Un’altra opzione, mai confermata esplicitamente, ma verosimile a partire da numerosi indizi, era quella di garantire nel mondo del lavoro la sostituzione della prima generazione di italiani con la seconda. Nessun mercato avrebbe potuto garantire una continuità più omogenea e sicura. Oltretutto i giovani italiani in età da zero a quattordici anni erano già oltre 150.000. La loro disponibilità era però tutta da verificare.

Scuola di vita o di mestiere?

Negli anni Settanta ci sono stati sicuramente imprenditori, politici e persone comuni che pensarono di poter contare sulla seconda generazione soprattutto italiana per garantire all’economia la manodopera necessaria alla propria sopravvivenza e al proprio sviluppo. Questo pensiero, agli inizi degli anni Settanta, sembrava suffragato da una costatazione abbastanza diffusa: i giovani italiani non brillavano nello studio, mentre anche secondo alcuni orientatori scolastici sembravano più portati per le attività manuali.
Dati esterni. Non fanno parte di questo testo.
@[simp] theorem State.sendParts_frame (j : ParkNo) (dst : Station) (tag ticket : Nat) (x0 : List ParkPart) (s : State) :
    (State.sendParts j dst tag ticket x0 s).stn = s.stn ∧ (State.sendParts j dst tag ticket x0 s).now = s.now ∧
      (State.sendParts j dst tag ticket x0 s).is = s.is ∧ (State.sendParts j dst tag ticket x0 s).lu = s.lu ∧
      (State.sendParts j dst tag ticket x0 s).lrc = s.lrc ∧ (State.sendParts j dst tag ticket x0 s).fu = s.fu ∧
      (State.sendParts j dst tag ticket x0 s).gu = s.gu ∧ (State.sendParts j dst tag ticket x0 s).nlc = s.nlc ∧
      (State.sendParts j dst tag ticket x0 s).sc = s.sc ∧
      (State.sendParts j dst tag ticket x0 s).deferred = s.deferred ∧
      (State.sendParts j dst tag ticket x0 s).out = s.out ∧
      (State.sendParts j dst tag ticket x0 s).freeIdx = s.freeIdx ∧
      (State.sendParts j dst tag ticket x0 s).pending = s.pending := by
  induction x0 generalizing s with
  | nil => simp [State.sendParts]
  | cons a l ih => simp only [State.sendParts]; split <;> simp [ih]

@[simp] theorem State.answerRelease_frame (dst : Station) (tag ticket : Nat) (o : ReleaseOutcome) (s : State) :
    (State.answerRelease dst tag ticket o s).stn = s.stn ∧ (State.answerRelease dst tag ticket o s).now = s.now ∧
      (State.answerRelease dst tag ticket o s).is = s.is ∧ (State.answerRelease dst tag ticket o s).lu = s.lu ∧
      (State.answerRelease dst tag ticket o s).bu = s.bu ∧ (State.answerRelease dst tag ticket o s).ju = s.ju ∧
      (State.answerRelease dst tag ticket o s).lrc = s.lrc ∧ (State.answerRelease dst tag ticket o s).fu = s.fu ∧
      (State.answerRelease dst tag ticket o s).gu = s.gu ∧ (State.answerRelease dst tag ticket o s).nlc = s.nlc ∧
      (State.answerRelease dst tag ticket o s).sc = s.sc ∧
      (State.answerRelease dst tag ticket o s).deferred = s.deferred ∧
      (State.answerRelease dst tag ticket o s).out = s.out ∧
      (State.answerRelease dst tag ticket o s).freeIdx = s.freeIdx ∧
      (State.answerRelease dst tag ticket o s).pending = s.pending := by
  unfold State.answerRelease
  simp

@[simp] theorem State.takeRecall_frame (src : Station) (tag ticket : Nat) (till : TillNo) (s : State) :
    (State.takeRecall src tag ticket till s).stn = s.stn ∧ (State.takeRecall src tag ticket till s).now = s.now ∧
      (State.takeRecall src tag ticket till s).is = s.is ∧ (State.takeRecall src tag ticket till s).lu = s.lu ∧
      (State.takeRecall src tag ticket till s).lrc = s.lrc ∧ (State.takeRecall src tag ticket till s).fu = s.fu ∧
      (State.takeRecall src tag ticket till s).gu = s.gu ∧ (State.takeRecall src tag ticket till s).nlc = s.nlc ∧
      (State.takeRecall src tag ticket till s).sc = s.sc ∧
      (State.takeRecall src tag ticket till s).deferred = s.deferred ∧
      (State.takeRecall src tag ticket till s).out = s.out ∧
      (State.takeRecall src tag ticket till s).freeIdx = s.freeIdx ∧
      (State.takeRecall src tag ticket till s).pending = s.pending := by
  unfold State.takeRecall; repeat' split
  all_goals simp
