theorem witness_OwnNumberBeginsAndHoldsDuplicate_blocks :
    let x := crowded
    (x.tp.sending = none ∧ x.tp.trunk = .active ∧ x.gu.airSending = none ∧
        ({ x.gu with airSending := some .restart } : GuestUnit).airSending ≠ none) ∧
      (x.bu.tills[1].outstanding = some { tag := 9, kind := .scan, wait := .lookup } ∧ x.lu.queries[1].state ≠ .free ∧
        x.bu.tills[1].scan ≠ none ∧ x.bu.recalls[1].phase = .idle ∧ x.deferred.any (Waiting.isRecall 1) = false) ∧
      (x.bu.tills[2].outstanding = some { tag := 9, kind := .recall, wait := .recall } ∧ x.lu.queries[2].state = .free ∧
        x.bu.recalls[2].phase ≠ .idle ∧ x.deferred.any (Waiting.isRecall 3) = true ∧ x.lu.queries[3].state = .free) ∧
      (x.lu.queries[0].state = .free ∧ x.bu.recalls[0].phase = .idle ∧ x.deferred.any (Waiting.isRecall 0) = false) ∧
      (∀ k : TillNo, x.bu.recalls[k].phase = .idle → x.bu.recalls[k].reserved = 0) ∧
      ((work.tp.qC.filter fun f => decide (f.owner = some .forward)) = [] ∧
        (x.tp.qC.filter fun f => decide (f.owner = some .forward)) = [({ dest := 3, tag := 5, origin := .office
                                                                         packet := samplePacket, first := 1
                                                                         last := 2 } : Withdrawn)].flatMap (fun w =>
          (List.range' w.first (w.last + 1 - w.first)).map (relayFrame w.dest w.tag .office w.packet)) ∧
        x.fu.officePending = [] ∧ (3 : Station) ≠ x.stn) ∧
      (x.nlc.carrier = some 3 ∧ x.judge = some 3 ∧ (3 : Station) ≠ x.stn ∧ (message3 1).msg.isBlock = false ∧
        x.tp.qC.filterMap Frame.nightPart = (List.range' 1 2).map (fun i => { message3 1 with next := i }) ∧
        x.nlc.sendList = { message3 1 with next := 1 + 2 } :: [block1] ∧ block1.msg ≠ (message3 1).msg) ∧
      (work.nlc.upload ≠ .uploading ∧
        ({ work.nlc with upload := .uploading, carrier := some 6 } : NightLink).upload = .uploading) ∧
      (({ work.nlc with carrier := some 6 } : NightLink).carrier = some work.stn ∧
        work.tp.peers[work.stn].state ≠ .absent) := by decide +kernel

theorem witness_OwnNumberBeginsAndHoldsDuplicate_counters :
    crowded.counters.Within ∧
      crowded.tp.qB.filter Frame.isTillRelay =
        [({ dest := 5, tag := 4, origin := .till, packet := samplePacket, first := 1, last := 2 } : Withdrawn)].flatMap
          (fun w => (List.range' w.first (w.last + 1 - w.first)).map (relayFrame w.dest w.tag .till w.packet)) := by
  unfold Counters.Within; decide +kernel

theorem witness_OwnNumberBeginsAndHoldsDuplicate :
    (work.tp.sending = none ∧ work.tp.trunk = .active) ∧ (State.reset.tp.sending = none ∧ State.reset.tp.trunk = .listening) ∧
      (onTrunk .dupHold).tp.trunk = .dupHold ∧
      ((onTrunk .dupListen).tp.trunk = .dupListen ∧ (onTrunk .dupListen).tp.sending = none) ∧
      (withTp { work.tp with qA := [fA], sending := some fA } work).tp.sending = some fA := by decide
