-- ==== Sys2Proof/Machine/Step.lean ====
section
/-! DEFINITION. One step of the machine: the oldest request of the agenda is served (R44). -/

namespace Sys2Proof.Machine

/-- R5, R44: the next step of the total order. With nothing asked of it the block stays as it is (R147): assumption 1. -/
def step (s : State) : Host.Outcome State Fault Refusal :=
  match s.agenda with
  | [] => .next s
  | q :: rest => serve q { s with agenda := rest }

/-- `s` with the instruction whose table bits are `w` as the very next request. -/
def State.withFetchWord (s : State) (nbits w : Nat) : State :=
  { s with agenda := requestOf (wordOfBits nbits w) :: s.agenda }

end Sys2Proof.Machine
end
Lavoro o studio? Gli italiani volevano per i loro
figli che prima studiassero e poi lavorassero!

Effettivamente, com’è stato già ricordato (v. articolo precedente), soprattutto negli anni Settanta e Ottanta i bambini italiani non conseguivano buoni risultati a scuola e questo li predestinava quasi inesorabilmente a seguire apprendistati minori, a prevalenza manuale, e precludeva loro, fatte salve le eccezioni, la possibilità di accedere agli apprendistati più qualificati e, soprattutto al proseguimento degli studi.
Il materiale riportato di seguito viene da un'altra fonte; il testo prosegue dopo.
-- ==== Sys2Proof/Certificates/Slice0/Obligations.lean ====
section
/-! DEFINITION. The statements for the provers, and the few terms they share. Each says in its docstring which rules of
spec/ it formalises; a rule's draws stay unconstrained in it. -/

namespace Sys2Proof.Claims

open Sys2Proof.Machine

/-- The completed reads of the pins' stored registers, each with the byte it returns. -/
def pinRegisterReads (s : State) : List (Instr × Byte) :=
  [(.rdIodirA, s.iodir.a), (.rdIodirB, s.iodir.b), (.rdGppuA, s.gppu.a), (.rdGppuB, s.gppu.b),
   (.rdOlatA, s.olat.a), (.rdOlatB, s.olat.b)]

/-- The completed reads of the interrupt logic's stored registers, each with the byte it returns. -/
def interruptRegisterReads (s : State) : List (Instr × Byte) :=
  [(.rdGpintenA, s.gpinten.a), (.rdGpintenB, s.gpinten.b), (.rdIntconA, s.intcon.a), (.rdIntconB, s.intcon.b),
   (.rdDefvalA, s.defval.a), (.rdDefvalB, s.defval.b), (.rdIntfA, s.intf.a), (.rdIntfB, s.intf.b)]

/-- The reads that have no side effect of their own (R41). -/
def plainReads : List Instr :=
  [.rdIodirA, .rdIodirB, .rdGppuA, .rdGppuB, .rdOlatA, .rdOlatB, .rdGpintenA, .rdGpintenB] ++
  [.rdIntconA, .rdIntconB, .rdDefvalA, .rdDefvalB, .rdIntfA, .rdIntfB, .rdIocon]

/-- The reads that acknowledge (R106). -/
def ackReads : List Instr := [.rdGpioA, .rdGpioB, .rdIntcapA, .rdIntcapB]

/-- The fifteen writes of a byte. -/
def writes (d : Byte) : List Instr :=
  [.wrIodirA d, .wrIodirB d, .wrGppuA d, .wrGppuB d, .wrOlatA d, .wrOlatB d, .wrGpintenA d, .wrGpintenB d] ++
  [.wrIntconA d, .wrIntconB d, .wrDefvalA d, .wrDefvalB d, .wrIntfA d, .wrIntfB d, .wrIocon d]

/-- The write of a bank's flag register. -/
def writeIntf : Bank → Byte → Instr
  | .bankA, d => .wrIntfA d
  | .bankB, d => .wrIntfB d

/-- The event that gives a pin a drive. -/
def eventOf : Drive → Pin → Instr
  | .d0, p => .evD0 p
  | .d1, p => .evD1 p
  | .z, p => .evZ p

/-- R97: a register of bank `b` that decides levels changed from `old` to `new`: the pins of the bank whose bit changed
are re-resolved, every other pin keeps its level. -/
def PinsReResolved (b : Bank) (old new : Banked Byte) (s t : State) : Prop :=
  (∀ p, bankOf p ≠ b ∨ pinBit old p = pinBit new p → level p t = level p s) ∧
    ∀ p v, bankOf p = b → pinBit old p ≠ pinBit new p → determined p t = some v → level p t = v

/-- R103, R104: `level_eval` for one pin, as the spec writes its loop. -/
def evalStep (s : State) (p : Pin) : State :=
  if s.params.triggerSense = .levelMismatch ∧ eligible p s = true ∧ pinBit s.intcon p = true ∧
      level p s ≠ pinBit s.defval p ∧ flag p s = false then
    { s with intf := putPin s.intf p true, cap := putPin s.cap p (level p s) }
  else s

/-- A state in which one thread is about to run one operation, by itself, with every transaction completing. -/
def alone (op : DriverOp) (k : Nat) (s : State) : State :=
  { s with threads := [⟨[op], .start, []⟩], agenda := List.replicate k (.move 0 .completes) }

/-- The operation, run by itself from `s`, returns `r` in `k` moves and leaves `t`. -/
def Returns (op : DriverOp) (k : Nat) (r : OpResult) (s t : State) : Prop :=
  Host.Core.run Sys2Proof.core k (alone op k s) = .next t ∧ t.threads = [⟨[], .start, [r]⟩]

/-- The registers no pin and no interrupt input decides are as before. -/
def SameInterruptSetting (s t : State) : Prop :=
  t.gpinten = s.gpinten ∧ t.intcon = s.intcon ∧ t.defval = s.defval ∧ t.iocon = s.iocon

/-- Threads `0` and `1` both read before either writes: the schedule of program P3. -/
def interleaved (a b : DriverOp) (s : State) : State :=
  { s with
    threads := [⟨[a], .start, []⟩, ⟨[b], .start, []⟩]
    agenda := [0, 1, 0, 0, 1, 1, 0, 0, 1, 1].map (fun t => .move t .completes) }

/-- One thread runs `getInterruptCapture`, and the event of word `w` falls between its flag reads and its capture reads; `k`
moves follow the capture reads. -/
def duringCapture (clear : Bool) (w : Word) (k : Nat) (s : State) : State :=
  { s with
    threads := [⟨[.getInterruptCapture clear], .start, []⟩]
    agenda := List.replicate 3 (.move 0 .completes) ++ requestOf (some w) :: List.replicate (2 + k) (.move 0 .completes) }

end Sys2Proof.Claims

open Sys2Proof Sys2Proof.Machine Sys2Proof.Claims

/-! ### Encoding -/

/-- R49, R50, R52, R54: under every injective register map every instruction's word decodes to that instruction. -/
def Obligations.DecodeOfEncode : Prop :=
  ∀ (m : RegMap) (i : Instr), m.injective = true → decode m (encode m i) = .instr i

/-- R54, R57: a word that decodes to an instruction is that instruction's word: no two words have one meaning. -/
def Obligations.EncodeOfDecode : Prop :=
  ∀ (m : RegMap) (w : Word) (i : Instr), decode m w = .instr i → encode m i = w

/-- R54: words of the table, one or more per family, under the default map of R53 (PRESUMED, assumption 8). -/
def Obligations.WordsOfTheOpcodeTable : Prop :=
  (∀ iw ∈ [(Instr.rdIodirA, 0x10000), (.rdGppuB, 0x10D00), (.rdOlatA, 0x11400), (.rdGpintenB, 0x10500),
      (.rdIntconA, 0x10800), (.rdDefvalB, 0x10700), (.rdIocon, 0x10A00), (.rdIntfA, 0x10E00), (.rdIntcapB, 0x11100),
      (.rdGpioA, 0x11200), (.wrIodirB 0x7F, 0x0017F), (.wrGppuA 0x08, 0x00C08), (.wrOlatB 0x02, 0x01502),
      (.wrGpintenA 0x01, 0x00401), (.wrIntconA 0x08, 0x00808), (.wrDefvalA 0x08, 0x00608), (.wrIocon 0x42, 0x00A42),
      (.wrIntfB 0x00, 0x00F00)], decodeTableWord 24 iw.2 = some iw.1) ∧
    ∀ iw ∈ [(Instr.evD0 0, 0x00), (.evD1 15, 0x1F), (.evZ 3, 0x23)], decodeTableWord 8 iw.2 = some iw.1

/-- R55 (and R134): a `TX` word at an address the register map does not decode is refused, read or write; no register
changes and no value is returned. Under the default map (PRESUMED, assumption 8) those are the addresses R55 lists. That
it is refused whatever the transport's verdict is DEDUCED (assumption 17), and that a refusal is a next state is the model's
choice (assumption 4). -/
def Obligations.UnmappedAddressRefused : Prop :=
  (∀ (s : State) (w : BitVec 17) (f : Fate) (rest : List Request), s.agenda = .tx w f :: rest →
    s.params.regmap.lookup (w.extractLsb' 8 8) = none →
    step s = .next { s with agenda := rest, fate := f, refused := true,
                            reply := .refused (.unmappedRegister (w.extractLsb' 8 8)) }) ∧
  ∀ a : Byte, RegMap.vendor.lookup a = none ↔ a = 0x02 ∨ a = 0x03 ∨ a = 0x0B ∨ 0x16 ≤ a.toNat

/-- R56, R86, R39: the other illegal encodings, and a transfer of more than one register in one transaction: each is
refused with no register changed, under any register map. That a transaction's word is refused whatever the transport's
verdict is DEDUCED (assumption 17), and that a refusal is a next state is the model's choice (assumption 4). -/
def Obligations.IllegalEncodingsRefused : Prop :=
  ∀ (s : State) (rest : List Request) (w : BitVec 17) (f : Fate) (r : Reg),
    (s.agenda = .tx w f :: rest → s.params.regmap.lookup (w.extractLsb' 8 8) = some r → w.getLsbD 16 = true →
      w.extractLsb' 0 8 ≠ 0 →
      step s = .next { s with agenda := rest, fate := f, refused := true, reply := .refused (.reservedField w.toNat) }) ∧
    (s.agenda = .tx w f :: rest → s.params.regmap.lookup (w.extractLsb' 8 8) = some r → w.getLsbD 16 = false →
      (∃ b, r = .paired .gpio b ∨ r = .paired .intcap b) →
      step s = .next { s with agenda := rest, fate := f, refused := true,
                              reply := .refused (.writeToReadOnly (w.extractLsb' 8 8)) }) ∧
    (s.agenda = .tx w f :: rest → s.params.regmap.lookup (w.extractLsb' 8 8) = some r → w.getLsbD 16 = false →
      r = .iocon → w.getLsbD 7 = true →
      step s = .next { s with agenda := rest, fate := f, refused := true,
                              reply := .refused (.reservedConfig (w.extractLsb' 0 8)) }) ∧
    (∀ e : BitVec 8, s.agenda = .event e :: rest → (e.extractLsb' 6 2 ≠ 0 ∨ e.extractLsb' 4 2 = 3) →
      step s = .next { s with agenda := rest, refused := true, reply := .refused (.reservedField e.toNat) }) ∧
    ∀ (a : Byte) (n : Nat), s.agenda = .burst a n :: rest →
      step s = .next { s with agenda := rest, refused := true, reply := .refused .multiByteTransfer }

/-- A step runs the decoded instruction: a transaction with the transport's verdict on it, an event as it is; and a word
of the opcode table placed as the next request is run by the very next step (how it is placed and numbered is the model's
choice, assumptions 1 and 18). -/
def Obligations.StepRunsDecodedWord : Prop :=
  (∀ (s : State) (w : BitVec 17) (f : Fate) (rest : List Request) (i : Instr), s.agenda = .tx w f :: rest →
    decode s.params.regmap (.tx w) = .instr i → step s = exec i { s with agenda := rest, fate := f }) ∧
  (∀ (s : State) (e : BitVec 8) (rest : List Request) (i : Instr), s.agenda = .event e :: rest →
    decode s.params.regmap (.ev e) = .instr i → step s = exec i { s with agenda := rest }) ∧
  ∀ (s : State) (nbits w : Nat) (i : Instr), s.params.regmap = RegMap.vendor → decodeTableWord nbits w = some i →
    step (s.withFetchWord nbits w) = exec i (if nbits ≤ 8 then s else { s with fate := .completes })

/-! ### Reads -/

/-- R61, R63, R65, R67, R69, R71: RD_IODIRA/B, RD_GPPUA/B, RD_OLATA/B complete with the stored byte; nothing but the
reply changes, and flags only as `level_eval` says. -/
def Obligations.ReadPinRegisters : Prop :=
  ∀ s : State, s.fate = .completes → ∀ iv ∈ pinRegisterReads s,
    ∃ t, exec iv.1 s = .next t ∧ t = { s with intf := t.intf, cap := t.cap, reply := .value iv.2 } ∧
      FlagsFollow s.intf s t

/-- R73, R75, R77, R79, R81, R83, R87, R89: RD_GPINTENA/B, RD_INTCONA/B, RD_DEFVALA/B, RD_INTFA/B complete with the
stored byte; a read of the flags does not clear them (C3). -/
def Obligations.ReadInterruptRegisters : Prop :=
  ∀ s : State, s.fate = .completes → ∀ iv ∈ interruptRegisterReads s,
    ∃ t, exec iv.1 s = .next t ∧ t = { s with intf := t.intf, cap := t.cap, reply := .value iv.2 } ∧
      FlagsFollow s.intf s t

/-- R85: RD_IOCON completes with the stored bits 7 to 1; bit 0 is a draw. -/
def Obligations.ReadControlRegister : Prop :=
  ∀ s : State, s.fate = .completes →
    ∃ t v, exec .rdIocon s = .next t ∧
      t = { s with intf := t.intf, cap := t.cap, draws := t.draws, reply := .value v } ∧
      (∀ k, 1 ≤ k → v.getLsbD k = s.iocon.getLsbD k) ∧ FlagsFollow s.intf s t

/-- R91, R92: RD_INTCAPA/B complete with the captured level of every flagged pin of the bank (any other bit is a draw),
and acknowledge the bank: its flags are cleared first, its captures kept. -/
def Obligations.ReadCaptureRegister : Prop :=
  ∀ (s : State) (b : Bank), s.fate = .completes →
    ∃ t v, exec (readReg .intcap b) s = .next t ∧
      t = { s with intf := t.intf, cap := t.cap, draws := t.draws, reply := .value v } ∧
      (∀ p, bankOf p = b → flag p s = true → v.getLsbD (bitOf p) = capture p s) ∧
      FlagsFollow (s.intf.set b 0) s t

/-- R93, R94 (and R20, R106): RD_GPIOA/B complete with the levels of the bank's pins and acknowledge the bank. -/
def Obligations.ReadInputRegister : Prop :=
  ∀ (s : State) (b : Bank), s.fate = .completes →
    ∃ t v, exec (readReg .gpio b) s = .next t ∧
      t = { s with intf := t.intf, cap := t.cap, reply := .value v } ∧
      (∀ p, bankOf p = b → v.getLsbD (bitOf p) = level p s) ∧ FlagsFollow (s.intf.set b 0) s t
Talvolta, tuttavia, il giudizio che si dava nei loro confronti sembrava più un pregiudizio che il frutto di una valutazione obiettiva. Se la media del successo scolastico dei bambini italiani si scostava troppo da quella dei bambini svizzeri, la differenza poteva dipendere non solo dalle capacità degli allievi ma anche da una eccessiva rigidità della selezione, dalla mancanza di una adeguata preparazione del corpo insegnante, dall’insufficiente supporto della famiglia e da altre carenze. La soluzione più equa andava cercata colmando le lacune e non compromettendo il futuro professionale dei figli degli immigrati. Bisognava dare loro una vera libertà di scelta per poter imparare per la vita e per il mestiere.
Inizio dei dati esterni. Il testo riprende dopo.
theorem threadAfter_done {op : DriverOp} {moved : List Byte} {r : OpResult} (h : op.next moved = .done r) :
    threadAfter op moved = ⟨[], .start, [r]⟩ := by
  rw [threadAfter, h]

theorem threadAfter_issue {op : DriverOp} {moved : List Byte} {i : Instr} (h : op.next moved = .issue i) :
    threadAfter op moved = ⟨[op], .running moved, []⟩ := by
  rw [threadAfter, h]

theorem advanceOp_alone (op : DriverOp) (before moved : List Byte) (s : State) :
    advanceOp 0 ⟨[op], .running before, []⟩ op moved s = s.setThread 0 (threadAfter op moved) := by
  unfold advanceOp threadAfter
  cases op.next moved <;> rfl

/-- From the chip as in `s`, with thread 0 alone and `moved` the bytes `op` has moved, `k` moves run `op` to its return with `r`,
and leave `Q`. -/
def Resumes (op : DriverOp) (moved : List Byte) (k : Nat) (r : OpResult) (Q : State → Prop) (s : State) : Prop :=
  ∀ u, SameApartFromThreads s u → u.threads = [threadAfter op moved] → u.agenda = List.replicate k (.move 0 .completes) →
    ∃ t, Host.Core.run Sys2Proof.core k u = .next t ∧ t.threads = [⟨[], .start, [r]⟩] ∧ Q t

theorem run_succ {s t : State} (h : step s = .next t) (k : Nat) :
    Host.Core.run Sys2Proof.core (k + 1) s = Host.Core.run Sys2Proof.core k t := by
  have hstep : Sys2Proof.core.step s = .next t := h
  simp only [Host.Core.run, hstep]

section Alone

variable {op : DriverOp} {moved : List Byte} {k : Nat} {r : OpResult} {Q : State → Prop} {s : State} {i : Instr} {v : Byte}

theorem Resumes.done (h : op.next moved = .done r) (hQ : ∀ t, SameApartFromThreads s t → Q t) :
    Resumes op moved 0 r Q s := by
  intro u hu hthreads _
  exact ⟨u, rfl, hthreads.trans (by rw [threadAfter_done h]), hQ u hu⟩

/-- R44, R45: one move runs one transaction of the operation. -/
theorem Resumes.issue (hi : op.next moved = .issue i) (hm : Moves i v s)
    (h : ∀ u, Transaction i s u → Resumes op (moved ++ [v]) k r Q u) : Resumes op moved (k + 1) r Q s := by
  intro u hu hthreads hagenda
  have hpopped : SameApartFromThreads s
      { u with agenda := List.replicate k (.move 0 .completes), fate := .completes } := hu.trans ⟨_, _, _, rfl⟩
  obtain ⟨w, reply, hreached, hexec, hreply⟩ := exec_completed (i := i) rfl (hpopped.moves hm)
  rw [threadAfter_issue hi] at hthreads
  have hx : u.threads[0]? = some ⟨[op], .running moved, []⟩ := by rw [hthreads]; rfl
  have hstep : step u = .next ((w.setReply reply).setThread 0 (threadAfter op (moved ++ [v]))) := by
    rw [step_eq_serve (q := .move 0 .completes) (rest := List.replicate k (.move 0 .completes)) hagenda,
      ← advanceOp_alone op moved, ← afterTransaction_moved hreply]
    exact moveThread_running hx rfl rfl hi hexec
  rw [run_succ hstep]
  refine h _ ((hreached.transaction reply).of_sameBefore hpopped) _ ⟨_, _, _, rfl⟩ ?_ ?_
  · have hw : w.threads = u.threads := hreached.threads
    simp [hw, hthreads]
  · exact hreached.agenda

/-- The operation's last transaction. -/
theorem Resumes.last (hi : op.next moved = .issue i) (hm : Moves i v s) (hr : op.next (moved ++ [v]) = .done r)
    (hQ : ∀ t, Transaction i s t → Q t) : Resumes op moved 1 r Q s :=
  .issue hi hm fun _ hu => .done hr fun t ht => hQ t (hu.of_sameAfter ht)

theorem step_alone (op : DriverOp) (k : Nat) (s : State) :
    step (alone op (k + 1) s) = .next (beginOp 0 ⟨[op], .start, []⟩ op { alone op k s with fate := .completes }) := by
  have hx : ({ alone op k s with fate := .completes } : State).threads[0]? = some ⟨[op], .start, []⟩ := rfl
  rw [step_eq_serve (q := .move 0 .completes) (rest := List.replicate k (.move 0 .completes)) rfl]
  exact moveThread_start hx rfl rfl

/-- R145: an operation by itself: its first move begins it, which leaves the chip as in `c`, and the others run its
transactions. -/
theorem Resumes.returns {c : State} (h : Resumes op [] k r Q c) (hop : op ≠ .closeDriver)
    (hbegin : beginOp 0 ⟨[op], .start, []⟩ op { alone op k s with fate := .completes } =
      { c with threads := [⟨[op], .running [], []⟩], agenda := List.replicate k (.move 0 .completes), fate := .completes }) :
    ∃ t, Returns op (k + 1) r s t ∧ Q t := by
  obtain ⟨i, hi⟩ := DriverOp.next_nil_issues hop
  obtain ⟨t, hrun, hthreads, hQ⟩ := h { c with threads := _, agenda := _, fate := .completes } ⟨_, _, _, rfl⟩
    (congrArg (fun x => [x]) (threadAfter_issue hi).symm) rfl
  refine ⟨t, ⟨?_, hthreads⟩, hQ⟩
  rw [run_succ (step_alone op k s), hbegin, hrun]

/-- R113, R114: an operation that passes its checks. -/
theorem Resumes.returns_of_opened (h : Resumes op [] k r Q s) (hop : ChecksHandle op) (hs : s.handle = .opened)
    (hpin : op.pinError = none) : ∃ t, Returns op (k + 1) r s t ∧ Q t :=
  h.returns hop.1 (beginOp_opened (s := { alone op k s with fate := .completes }) hop hs hpin)

end Alone

end Sys2Proof.Machine

/-! SUPPORT. The driver's operations by themselves (R117 to R131). -/

namespace Sys2Proof.Machine

open Claims (Returns writeIntf)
Le reazioni dei genitori e degli allievi

Per molti anni il sistema scolastico svizzero fu oggetto di aspre critiche nel campo della migrazione perché ritenuto troppo selettivo e discriminatorio nei confronti dei figli degli immigrati. Per molti genitori rimaneva inspiegabile l’assegnazione dei loro figli alle «classi speciali» (anche perché nessuno spiegava loro in che cosa consistessero, la loro durata, ecc.) e l’esclusione dalle scuole di secondo grado inferiore.

Le reazioni dei genitori portarono talvolta a modificare giudizi infondati, a far intervenire presso le direzioni scolastiche i rappresentanti stranieri nelle Commissioni cittadine, gli osservatori stranieri (se c’erano) nelle Commissioni scolastiche, i Comitati dei genitori, ecc. Anche molti allievi, come verrà ricordato in un prossimo articolo, rifiutarono i «consigli» di orientatori scolastici e professionali troppo schematici e poco psicologi.

Grazie al lavoro di tanti, in quegli anni si giunse a una diffusa presa di coscienza degli immigrati (prima generazione) sulla necessità dell’apprendimento della lingua locale, sull’importanza di assicurare ai propri figli un adeguato sostegno scolastico in famiglia, sull’esigenza di considerare la scuola la preparazione fondamentale per la vita prima ancora che per il mestiere da apprendere.

Col passare degli anni questa coscienza comune dei genitori immigrati sarà premiata perché porterà a una sorta di rivalutazione del percorso seguito con determinazione e costanza, al rafforzamento dell’italianità (fin dagli anni Ottanta) e soprattutto al conseguimento, dagli anni Novanta in poi, di titoli di studio di scuola secondaria superiore e universitari da parte di un numero crescente di giovani di seconda generazione.

Per molti genitori, tuttavia, la soddisfazione più bella è stata sicuramente vedere i propri figli percorrere strade diverse dalle loro. In fondo è quello che hanno sempre voluto, emigrando e dando loro la possibilità di studiare.